**Task directions**
From the first line of the records below through the line containing "intro cfg now0 ws hws", copy everything exactly and nothing more.

**Given records**
/-- Settles O27: a constructed decoder has time_high 0 and an empty carry. -/
theorem cdBeforeAnyTimeHighUsesZero : Obligations.CdBeforeAnyTimeHighUsesZero := by
  intro cfg now0 ws hws
  refine ⟨_, exec_decodeChunk_of_eq (decodeChunk_words rfl ws), stepWords_timeHigh_of_ne hws 0, ?_⟩
  exact (stepWords_timestamps hws 0).trans (List.map_congr_left fun w _ => Nat.zero_add _)

/-! ## time_high between transactions -/

/-- The transactions of R111 that load no time_high: a painter transaction, or words none of which is TIME_HIGH. -/
def LoadsNoTimeHigh (i : Instr) : Prop :=
  forPainter i = true ∨ (∃ w, i = .decodeWord w ∧ wordTag w ≠ 0x8#4) ∨
    ∃ ws : List Word, i = .decodeChunk (ws.flatMap bytesOfWord) ∧ ∀ w ∈ ws, wordTag w ≠ 0x8#4

/-- From an empty carry, a transaction that loads no time_high leaves the decoder as it was. -/
theorem exec_loadsNoTimeHigh_dec {i : Instr} {s t : State} (hi : LoadsNoTimeHigh i) (hcarry : s.dec.carry = [])
    (hx : exec i s = .next t) : t.dec = s.dec := by
  obtain hp | ⟨w, rfl, hw⟩ | ⟨ws, rfl, hws⟩ := hi
  · obtain ⟨completes, next, hcompletes, hnext⟩ := exec_forPainter hp
    obtain ⟨t', hx', -, hdec, -⟩ := hnext s (hcompletes s t hx)
    cases hx.symm.trans hx'
    exact hdec
  · rw [exec_decodeWord] at hx
    cases hx
    simp only [state_respond_dec, state_withOut_dec, state_withDec_dec, Decoder.decodeWord,
      stepWord_timeHigh_of_ne hw]
    rfl
  · rw [exec_decodeChunk, decodeChunk_words hcarry, stepWords_timeHigh_of_ne hws] at hx
    cases hx
    rfl

theorem execAll_loadsNoTimeHigh_dec {is : List Instr} {s t : State} (his : ∀ i ∈ is, LoadsNoTimeHigh i)
    (hcarry : s.dec.carry = []) (hx : execAll is s = .next t) : t.dec = s.dec := by
  induction is generalizing s with
  | nil => cases hx; rfl
  | cons i is ih =>
    obtain ⟨hi, his⟩ := List.forall_mem_cons.1 his
    obtain ⟨u, hu, hrest⟩ := execAll_cons_next hx
    have hdec := exec_loadsNoTimeHigh_dec hi hcarry hu
    rw [ih his (hdec ▸ hcarry) hrest, hdec]

/-- R103, R105: DECODE_WORD of a TIME_HIGH word loads its payload. -/
theorem decodeWord_encodeTh (d : Decoder) (h : BitVec 28) : d.decodeWord (encodeTh h) = (d.setTimeHigh h, none) := by
  rw [Decoder.decodeWord, stepWord_encodeTh]

/-- R101, R102, R105: DECODE_WORD of a CD word returns its event and leaves the decoder as it was. -/
theorem decodeWord_encodeCd (d : Decoder) (pol : Polarity) (l : BitVec 6) (x y : BitVec 11) :
    d.decodeWord (encodeCd pol l x y) = (d, some (cdEvent pol d.timeHigh l x y)) := by
  rw [Decoder.decodeWord, stepWord_encodeCd]
  rfl

/-- Settles O28: the first transaction loads time_high, and those between leave the decoder as it was. -/
theorem timeHighPersistsAcrossTransactions : Obligations.TimeHighPersistsAcrossTransactions := by
  intro h between pol l x y s t _ hcarry hbetween hx
  obtain ⟨u, hu, hrest⟩ := execAll_cons_next hx
  rw [exec_decodeWord, decodeWord_encodeTh] at hu
  cases hu
  have hdec := execAll_loadsNoTimeHigh_dec hbetween (by exact hcarry) hrest
  have hth : t.dec.timeHigh = h := congrArg Decoder.timeHigh hdec
  refine ⟨hth, ?_⟩
  rw [exec_decodeWord, decodeWord_encodeCd, cdEvent, hth, timestamp_eq_ofNat]
  rfl

/-! ## Trailing bytes -/

/-- What a policy leaves in an empty carry of the bytes that complete no word (R106, R107). -/
def keptTail : CarryPolicy → List Byte → List Byte
  | .carry, tail => tail
  | .drop, _ => []

/-- R112: from an empty carry, a short tail after whole words changes dec.carry alone. -/
theorem decodeChunk_words_tail {d : Decoder} (hcarry : d.carry = []) (ws : List Word) {tail : List Byte}
    (htail : tail.length < 4) :
    d.decodeChunk (ws.flatMap bytesOfWord ++ tail) =
      ((d.setTimeHigh (stepWords d.timeHigh ws).1).setCarry (keptTail d.carryPolicy tail),
        (stepWords d.timeHigh ws).2) := by
  cases hp : d.carryPolicy with
  | carry => rw [decodeChunk_carry hp, Decoder.chunkCarry, hcarry, List.nil_append, splitWords_words ws htail]; rfl
  | drop =>
    rw [decodeChunk_drop hp, Decoder.chunkDrop, splitWords_words ws htail, keptTail, ← hcarry]
    rfl

/-- R112: a short tail alone, from an empty carry, emits nothing and changes dec.carry alone. -/
theorem decodeChunk_short {d : Decoder} (hcarry : d.carry = []) {tail : List Byte} (htail : tail.length < 4) :
    d.decodeChunk tail = (d.setCarry (keptTail d.carryPolicy tail), []) :=
  decodeChunk_words_tail hcarry [] htail

/-- Settles O29: the three chunks are whole words, whole words with the tail, and the tail alone. -/
theorem trailingBytesDecodeNothing : Obligations.TrailingBytesDecodeNothing := by
  intro ws extra s _ hcarry hextra
  have htail : extra.length < 4 := Nat.lt_succ_of_le hextra
  have hafter := decodeChunk_short (d := s.dec.setTimeHigh (stepWords s.dec.timeHigh ws).1) hcarry htail
  refine ⟨_, _, _, exec_decodeChunk_of_eq (decodeChunk_words hcarry ws),
    exec_decodeChunk_of_eq (decodeChunk_words_tail hcarry ws htail),
    exec_decodeChunk_of_eq hafter, rfl, rfl, rfl, rfl, fun hp => ?_, fun hp => ?_⟩
  · simp [hp, keptTail]
  · simp [hp, keptTail]

/-! ## Cuts of a stream -/

/-- R52: bytes that are whole words leave no tail. -/
theorem splitWords_tail_of_whole {bytes : List Byte} (h : bytes.length % 4 = 0) : (splitWords bytes).2 = [] := by
  obtain ⟨hcut, htail⟩ := splitWords_spec bytes
  have hlen : bytes.length = (splitWords bytes).1.length * 4 + (splitWords bytes).2.length := by
    conv_lhs => rw [hcut]
    simp [List.length_flatMap]
  exact List.eq_nil_of_length_eq_zero (by omega)

/-- R106, R107: an empty chunk emits nothing and leaves the decoder as it was. -/
theorem decodeChunk_nil {d : Decoder} (h : d.Inv) : d.decodeChunk [] = (d, []) := by
  cases hp : d.carryPolicy with
  | carry =>
    rw [decodeChunk_carry hp, Decoder.chunkCarry, List.append_nil, splitWords_short (Nat.lt_succ_of_le h.carry_short)]
    rfl
  | drop => rw [decodeChunk_drop hp]; rfl
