-- ==== Sys2Proof/Config.lean ====
section
/-! DEFINITION. Capacities, ranges and intervals the manual fixes, and the one value it leaves open. -/

namespace Sys2Proof.Config

/-- Largest branch minute (R84). -/
def maxMinute : Nat := 16777215
/-- Where a 16-bit counter stops (R177). -/
def satMax : Nat := 65535
/-- Report Queue (R178): capacity, level at which ordinary reports are refused, level below which a loss episode ends. -/
def reportCap : Nat := 64
def ordinaryCap : Nat := 48
def episodeEnd : Nat := 32
/-- Inbound Queue (R176). -/
def inboundCap : Nat := 16
/-- Longest payload (chapter 9.1). -/
def maxPayload : Nat := 240
/-- Number of key handles and of Rental Table places (R1, R93). -/
def handles : Nat := 1024
def rentalPlaces : Nat := 1024
/-- Logical slots (R4). -/
def slots : Nat := 480
/-- Authorization List (R26), release contexts (R42), Release Wait Queue (R39). -/
def authCap : Nat := 192
def contexts : Nat := 4
def waitCap : Nat := 8
/-- Drop Bin list (R72), entries of a duplicate filter and their life in milliseconds (R71). -/
def dropCap : Nat := 96
def filterCap : Nat := 8
def filterLife : Nat := 10000
/-- Alert Register (R103), Mismatch List (R130). -/
def alertPlaces : Nat := 64
def mismatchCap : Nat := 64
/-- Command queue of a channel (R159): capacity, and how many places commands other than the contexts' may fill. -/
def queueCap : Nat := 16
def otherCap : Nat := 12
/-- Module addresses of a channel (R147). -/
def modules : Nat := 30
/-- Rounds of one enumeration or identification pass (R152, R154). -/
def roundCap : Nat := 64
/-- Misses at which a SILENT module becomes DOWN (R156). -/
def missesDown : Nat := 7
/-- Tracking entries (R188). -/
def trackCap : Nat := 8
/-- Entries an OVERDUE_LIST or CENSUS_READ answer gives at most (R102, R134). -/
def pageCap : Nat := 12

/-- Intervals in milliseconds. -/
def lockLimit : Nat := 2000
def guideTime : Nat := 60000
def passLife : Nat := 400
def byteGap : Nat := 20
def phaseTime : Nat := 4000
def reprobeTime : Nat := 10000
def identTime : Nat := 30000
def pulseTime : Nat := 20
def historyTime : Nat := 600000
def hangTime : Nat := 50
def ownCloseGap : Nat := 2000
def powerOnWatch : Nat := 40000

end Sys2Proof.Config
end

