-- ==== Sys2Proof/Machine/Operands.lean ====
section
/-! DEFINITION. The operands of every request, read from its payload (R201, R205, R206; layouts the manual leaves to
its coding rules: log 10), and the coding of table entries and lamp states. A payload whose length or form is not the
request's gives none. Offset 0 is the request tag. -/

namespace Sys2Proof.Machine
open Sys2Proof

/-- The byte at offset o as a number. -/
def byteAt (bs : List Byte) (o : Nat) : Nat := field bs o 1

/-- The request tag: the first payload byte, or 0 (R185). -/
def reqTag (bs : List Byte) : Nat := byteAt bs 0

/-- A payload of the tag alone. -/
def parseNone (bs : List Byte) : Option Unit := if bs.length = 1 then some () else none

/-- A payload of the tag and one number of w bytes. -/
def parseNum (w : Nat) (bs : List Byte) : Option Nat := if bs.length = 1 + w then some (field bs 1 w) else none

/-- KEY_ADD: tag id, vehicle, class, home slot (0: floating). -/
def parseKeyAdd (bs : List Byte) : Option (Nat × Nat × Nat × Option Nat) :=
  if bs.length = 11 then
    let home := field bs 9 2
    some (field bs 1 4, field bs 5 3, field bs 8 1, if home = 0 then none else some home)
  else none

/-- A form byte 0 with four bytes, or 1 with two: KEY_QUERY, SERVICE_RELEASE, RENTAL_QUERY. -/
def parseForm (bs : List Byte) : Option (Bool × Nat) :=
  if bs.length = 6 && byteAt bs 1 == 0 then some (false, field bs 2 4)
  else if bs.length = 4 && byteAt bs 1 == 1 then some (true, field bs 2 2)
  else none

/-- A hold reason by its place. -/
def parseReason : Nat → Option HoldReason
  | 0 => some .damage
  | 1 => some .service
  | 2 => some .office
  | _ => none

/-- KEY_HOLD: tag id; a reason, or CLEAR. -/
def parseKeyHold (bs : List Byte) : Option (Nat × Option HoldReason) :=
  if bs.length = 6 then
    if byteAt bs 5 = 3 then some (field bs 1 4, none)
    else (parseReason (byteAt bs 5)).map (fun r => (field bs 1 4, some r))
  else none

/-- A logical slot in range. -/
def slotArg (n : Nat) : Option Nat := if 1 ≤ n ∧ n ≤ Config.slots then some n else none

/-- HOLD_RANGE_START: slot, reason (R21). -/
def parseRangeStart (bs : List Byte) : Option (Nat × HoldReason) :=
  if bs.length = 4 then (slotArg (field bs 1 2)).bind (fun n => (parseReason (byteAt bs 3)).map (fun r => (n, r)))
  else none

/-- HOLD_RANGE_END: slot (R22). -/
def parseRangeEnd (bs : List Byte) : Option Nat := (parseNum 2 bs).bind slotArg

/-- Code digits, each 0 to 9. -/
def parseDigits (bs : List Byte) : Option (List Nat) :=
  if bs.all (fun b => decide (b.toNat ≤ 9)) then some (bs.map (·.toNat)) else none

/-- AUTH_ADD, in its check 1 (R28, R205): the authorization it would enter, with attempts and origin to be filled in. -/
def parseAuthAdd (bs : List Byte) : Option Auth :=
  let n := bs.length - 20
  if bs.length < 20 ∨ byteAt bs 19 ≠ n ∨ ¬(n = 0 ∨ (4 ≤ n ∧ n ≤ 8)) then none else
  let pres := byteAt bs 11
  let form := byteAt bs 5
  let tgt := field bs 6 2
  let grace := if pres.testBit 0 then some (byteAt bs 12) else none
  let validFrom := field bs 13 3
  let validUntil := if pres.testBit 1 then some (field bs 16 3) else none
  match parseDigits (bs.drop 20) with
  | none => none
  | some ds =>
    if field bs 1 4 = 0 ∨ form > 1 ∨ (form = 0 ∧ tgt > 1023) ∨ (form = 1 ∧ tgt > 15) ∨ grace.any (fun g => decide (g > 120))
        ∨ validUntil.any (fun v => decide (v < validFrom)) then none
    else some ⟨field bs 1 4, if form = 0 then .key tgt else .cls tgt, field bs 8 3, grace,
      if n = 0 then none else some ds, 0, validFrom, validUntil, .waiting, 0⟩

/-- PICKUP: rental number and a code of 1 to 8 digits (R34). -/
def parsePickup (bs : List Byte) : Option (Nat × List Nat) :=
  let n := bs.length - 6
  if bs.length < 7 ∨ 8 < n ∨ byteAt bs 5 ≠ n then none
  else (parseDigits (bs.drop 6)).map (fun ds => (field bs 1 4, ds))

/-- TIME_SET: branch minute, second, minute-of-day, in range (R88). -/
def parseTimeSet (bs : List Byte) : Option (Nat × Nat × Nat) :=
  if bs.length = 7 ∧ byteAt bs 4 ≤ 59 ∧ field bs 5 2 ≤ 1439 then some (field bs 1 3, byteAt bs 4, field bs 5 2) else none

/-- EXTEND: rental number, due minute. -/
def parseExtend (bs : List Byte) : Option (Nat × Nat) :=
  if bs.length = 8 then some (field bs 1 4, field bs 5 3) else none

/-- OVERDUE_LIST: an optional resume point, a due minute and a rental number. -/
def parseOverdue (bs : List Byte) : Option (Option (Nat × Nat)) :=
  if bs.length = 9 then some (if (byteAt bs 1).testBit 0 then some (field bs 2 3, field bs 5 4) else none) else none

/-- Alert kinds by code (R204). -/
def alertKinds : List AlertKind :=
  [.overdue, .escalated, .taken, .foreign, .lockout, .lockJam, .moduleDown, .stranger, .channelFault, .dropFull,
   .censusMismatch, .linkSilent, .queueLoss]

/-- A channel by code. -/
def parseChan : Nat → Option Chan
  | 0 => some .A
  | 1 => some .B
  | _ => none

/-- The subject of an alert of a kind, from its four bytes (R105, R205; log 34). Any logical slot is a subject of FOREIGN, LOCK_JAM
and DROP_FULL, whatever its kind in the Slot Map: of a slot the kind cannot concern there is no entry, and ACK_ALERT answers
NOT_FOUND (log 34). -/
def parseSubject (k : AlertKind) (n : Nat) : Option Subject :=
  match k with
  | .overdue | .escalated | .lockout => if n = 0 then none else some (.rental n)
  | .taken => if n ≤ 1023 then some (.key n) else none
  | .foreign | .lockJam | .dropFull => (slotArg n).map .slot
  | .moduleDown =>
    (parseChan (n / 256)).bind (fun c => if 1 ≤ n % 256 ∧ n % 256 ≤ Config.modules then some (.module c (n % 256)) else none)
  | .stranger | .channelFault => (parseChan n).map .chan
  | .censusMismatch | .linkSilent | .queueLoss => if n = 0 then some .none else none

/-- ACK_ALERT: kind and subject. -/
def parseAck (bs : List Byte) : Option (AlertKind × Subject) :=
  if bs.length = 6 then
    (alertKinds[byteAt bs 1]?).bind (fun k => (parseSubject k (field bs 2 4)).map (fun s => (k, s)))
  else none

/-- An option byte, 1 when carried and 0 when not: FLAGS_READ, COUNTERS_READ. -/
def parseOption (bs : List Byte) : Option Bool :=
  match parseNum 1 bs with
  | some 0 => some false
  | some 1 => some true
  | _ => none

/-- ENABLE_SET: two flag words and the line enable, 1 for set and 0 for clear (R117; log 10). -/
def parseEnableSet (bs : List Byte) : Option (BitVec 16 × BitVec 16 × Bool) :=
  if bs.length = 6 ∧ byteAt bs 5 ≤ 1 then
    some (BitVec.ofNat 16 (field bs 1 2), BitVec.ofNat 16 (field bs 3 2), byteAt bs 5 == 1)
  else none

/-- CENSUS_START: a scope. -/
def parseScope (bs : List Byte) : Option Scope :=
  match parseNum 1 bs with
  | some 0 => some .A
  | some 1 => some .B
  | some 2 => some .both
  | _ => none

/-- CENSUS_READ: a first index, 0 to 63. -/
def parseIndex (bs : List Byte) : Option Nat := (parseNum 2 bs).bind (fun n => if n ≤ 63 then some n else none)

/-- A channel and one more byte: LAMP_RELEASE, CHANNEL_CONTROL. -/
def parseChanByte (bs : List Byte) : Option (Chan × Nat) :=
  if bs.length = 3 then (parseChan (byteAt bs 1)).map (fun c => (c, byteAt bs 2)) else none

/-! ## Lamp states (R207) -/

/-- The lamp state a lamp byte decodes to. -/
def lampOfByte (b : Byte) : Option Lamp :=
  let colour : Option Colour := match b.toNat % 4 with
    | 1 => some .green | 2 => some .amber | 3 => some .red | _ => none
  let cadence : Option Cadence := match b.toNat / 4 with
    | 0 => some .steady | 1 => some .slow | 2 => some .fast | _ => none
  if b.toNat = 0 then some .off else colour.bind (fun c => cadence.map (fun k => .lit c k))

def Colour.code : Colour → Nat
  | .green => 1 | .amber => 2 | .red => 3

def Cadence.code : Cadence → Nat
  | .steady => 0 | .slow => 1 | .fast => 2

/-- The lamp byte of a lamp state. -/
def Lamp.byte : Lamp → Byte
  | .off => 0#8
  | .lit c k => BitVec.ofNat 8 (c.code + 4 * k.code)

/-! ## Command classes of module frames (R207) -/

/-- A class that may be passed, by its code. -/
def parseClass : Nat → Option ModClass
  | 0x40 => some .query
  | 0x41 => some .config
  | 0x42 => some .lampRaw
  | 0x43 => some .opaqueClass
  | _ => none

def ModClass.code : ModClass → Nat
  | .query => 0x40 | .config => 0x41 | .lampRaw => 0x42 | .opaqueClass => 0x43

/-- The code of LOCK_RAW. -/
def lockRawCode : Nat := 0x44

/-! ## Bytes of a command on a slot bus line (R207) -/

/-- Bytes with the CRC-8 that covers them. -/
def framed (body : List Byte) : List Byte := body ++ [crc8 body]

/-- Address, command byte and data of a command from the queue, and its CRC-8. -/
def BusCmd.frame (b : BusCmd) : List Byte :=
  framed (match b with
    | .lockOpen a pos _ => [BitVec.ofNat 8 a, 0x10#8, BitVec.ofNat 8 pos]
    | .lockClose a pos _ => [BitVec.ofNat 8 a, 0x11#8, BitVec.ofNat 8 pos]
    | .passed a c d _ => [BitVec.ofNat 8 a, BitVec.ofNat 8 c.code] ++ d
    | .readTags a => [BitVec.ofNat 8 a, 0x02#8]
    | .lamp a ls => [BitVec.ofNat 8 a, 0x20#8] ++ ls.map Lamp.byte)

/-- The bytes of a command the part puts on the line. -/
def LineCmd.frame (l : LineCmd) : List Byte :=
  match l with
  | .queued b => b.frame
  | .poll a ack => framed [BitVec.ofNat 8 a, 0x01#8, BitVec.ofNat 8 (bit ack)]
  | .assign serial a => framed ([0#8, 0x31#8] ++ beBytes 4 serial ++ [BitVec.ofNat 8 a])
  | .lockAll => framed [31#8, 0x12#8]
  | .identify => framed [0#8, 0x30#8]

/-! ## Table entries (R206) -/

/-- The loadable tables (chapter 10.1). -/
def tableCount : Nat := 7

/-- First index, places, bytes of an entry, most entries per write and per read, of the table with a code. -/
def tableShape : Nat → Option (Nat × Nat × Nat × Nat × Nat)
  | 0 => some (1, 480, 5, 47, 46)
  | 1 => some (0, 30, 6, 30, 30)
  | 2 => some (0, 30, 6, 30, 30)
  | 3 => some (1, 62, 2, 62, 62)
  | 4 => some (0, 16, 2, 16, 16)
  | 5 => some (0, 8, 4, 8, 8)
  | 6 => some (0, 16, 4, 16, 16)
  | _ => none

/-- The entries of a payload, w bytes each. -/
def splitEntries (w : Nat) : Nat → List Byte → List (List Byte)
  | 0, _ => []
  | n + 1, bs => bs.take w :: splitEntries w n (bs.drop w)

def parseSlotEntry (b : List Byte) : Option SlotEntry :=
  let kind : Option SlotKind := match byteAt b 3 with
    | 0 => some .standard | 1 => some .drop | 2 => some .disabled | _ => none
  (parseChan (byteAt b 0)).bind (fun c => kind.bind (fun k =>
    if 1 ≤ byteAt b 1 ∧ byteAt b 1 ≤ Config.modules ∧ byteAt b 2 ≤ 7 ∧ byteAt b 4 ≤ 15 then
      some ⟨c, byteAt b 1, byteAt b 2, k, byteAt b 4⟩ else none))

def SlotKind.code : SlotKind → Nat
  | .standard => 0 | .drop => 1 | .disabled => 2

def SlotEntry.bytes (e : SlotEntry) : List Byte :=
  beBytes 1 e.chan.code ++ beBytes 1 e.addr ++ beBytes 1 e.pos ++ beBytes 1 e.kind.code ++ beBytes 1 e.group

/-- A place written empty (present 0), whatever its other bytes (log 53), or with an entry (present 1). -/
def parsePresent {α : Type} (b : List Byte) (v : Option α) : Option (Option α) :=
  match byteAt b 0 with
  | 0 => some none
  | 1 => v.map some
  | _ => none

def parseMapEntry (b : List Byte) : Option (Option MapEntry) :=
  parsePresent b (if 1 ≤ byteAt b 5 ∧ byteAt b 5 ≤ Config.modules then some ⟨field b 1 4, byteAt b 5⟩ else none)

/-- A Module Map entry (R206). An empty place is sent as present 0 with every byte after it 0 (log 59). -/
def mapEntryBytes : Option MapEntry → List Byte
  | none => beBytes 6 0
  | some e => beBytes 1 1 ++ beBytes 4 e.serial ++ beBytes 1 e.addr

def parseRole : Nat → Option Role
  | 0 => some .none
  | 1 => some .counter
  | 2 => some .kiosk
  | 3 => some .office
  | _ => none

def parseTerminal (b : List Byte) : Option Terminal :=
  (parseRole (byteAt b 0)).map (fun r => ⟨r, (byteAt b 1).testBit 0, (byteAt b 1).testBit 1⟩)

def Terminal.bytes (t : Terminal) : List Byte := beBytes 1 t.role.code ++ beBytes 1 (bit t.load + 2 * bit t.maint)

def parseRoleSet (n : Nat) : RoleSet := ⟨n.testBit 0, n.testBit 1, n.testBit 2⟩

def RoleSet.code (r : RoleSet) : Nat := bit r.counter + 2 * bit r.kiosk + 4 * bit r.office

def parseGroup (b : List Byte) : Option GroupEntry := some ⟨parseRoleSet (byteAt b 0), parseRoleSet (byteAt b 1)⟩

def GroupEntry.bytes (g : GroupEntry) : List Byte := beBytes 1 g.staffed.code ++ beBytes 1 g.unstaffed.code

def parsePoint (b : List Byte) : Option (Option ZonePoint) :=
  parsePresent b (
    let z : Option Zone := match byteAt b 3 with
      | 0 => some .staffed | 1 => some .unstaffed | _ => none
    if field b 1 2 ≤ 1439 then z.map (fun z => ⟨field b 1 2, z⟩) else none)

/-- A Zone Schedule point (R206). An empty place is sent as present 0 with every byte after it 0 (log 59). -/
def pointBytes : Option ZonePoint → List Byte
  | none => beBytes 4 0
  | some z => beBytes 1 1 ++ beBytes 2 z.minuteOfDay ++ beBytes 1 z.zone.code

def parsePass (b : List Byte) : Option (Option PassEntry) :=
  parsePresent b (
    let role : Option (Option Role) := match byteAt b 1 with
      | 1 => some (some .counter) | 2 => some (some .kiosk) | 3 => some (some .office) | 4 => some none | _ => none
    let cls : Option (Option ModClass) := if byteAt b 2 = 255 then some none else (parseClass (byteAt b 2)).map some
    let act : Option PassAction := match byteAt b 3 with
      | 0 => some .pass | 1 => some .drop | 2 => some .dropReport | _ => none
    role.bind (fun r => cls.bind (fun c => act.map (fun a => ⟨r, c, a⟩))))

def PassAction.code : PassAction → Nat
  | .pass => 0 | .drop => 1 | .dropReport => 2

/-- A Pass Table entry (R206). An empty place is sent as present 0 with every byte after it 0 (log 59). -/
def passBytes : Option PassEntry → List Byte
  | none => beBytes 4 0
  | some e => beBytes 1 1 ++ beBytes 1 ((e.role.map Role.code).getD 4) ++ beBytes 1 ((e.cls.map ModClass.code).getD 255)
      ++ beBytes 1 e.action.code

/-! ## Policy values (R193, R194) -/

/-- Bytes of the value of a policy field: 2 for the escalation delay, the settle time and the census interval. -/
def policyWidth : Nat → Option Nat
  | 4 => some 2
  | 7 => some 2
  | 10 => some 2
  | n => if n < 12 then some 1 else none

/-- The (field, value) pairs of a POLICY_SET; none when a field is not one of the twelve or the bytes do not end with
a pair. -/
def parsePolicy : Nat → List Byte → Option (List (Nat × Nat))
  | 0, bs => if bs.isEmpty then some [] else none
  | _ + 1, [] => some []
  | n + 1, b :: bs =>
    match policyWidth b.toNat with
    | none => none
    | some w => if bs.length < w then none
      else (parsePolicy n (bs.drop w)).map (fun r => (b.toNat, field bs 0 w) :: r)

end Sys2Proof.Machine
end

**Your solution**
/-- Settles O27: a constructed decoder has time_high 0 and an empty carry. -/
theorem cdBeforeAnyTimeHighUsesZero : Obligations.CdBeforeAnyTimeHighUsesZero := by
  intro cfg now0 ws hws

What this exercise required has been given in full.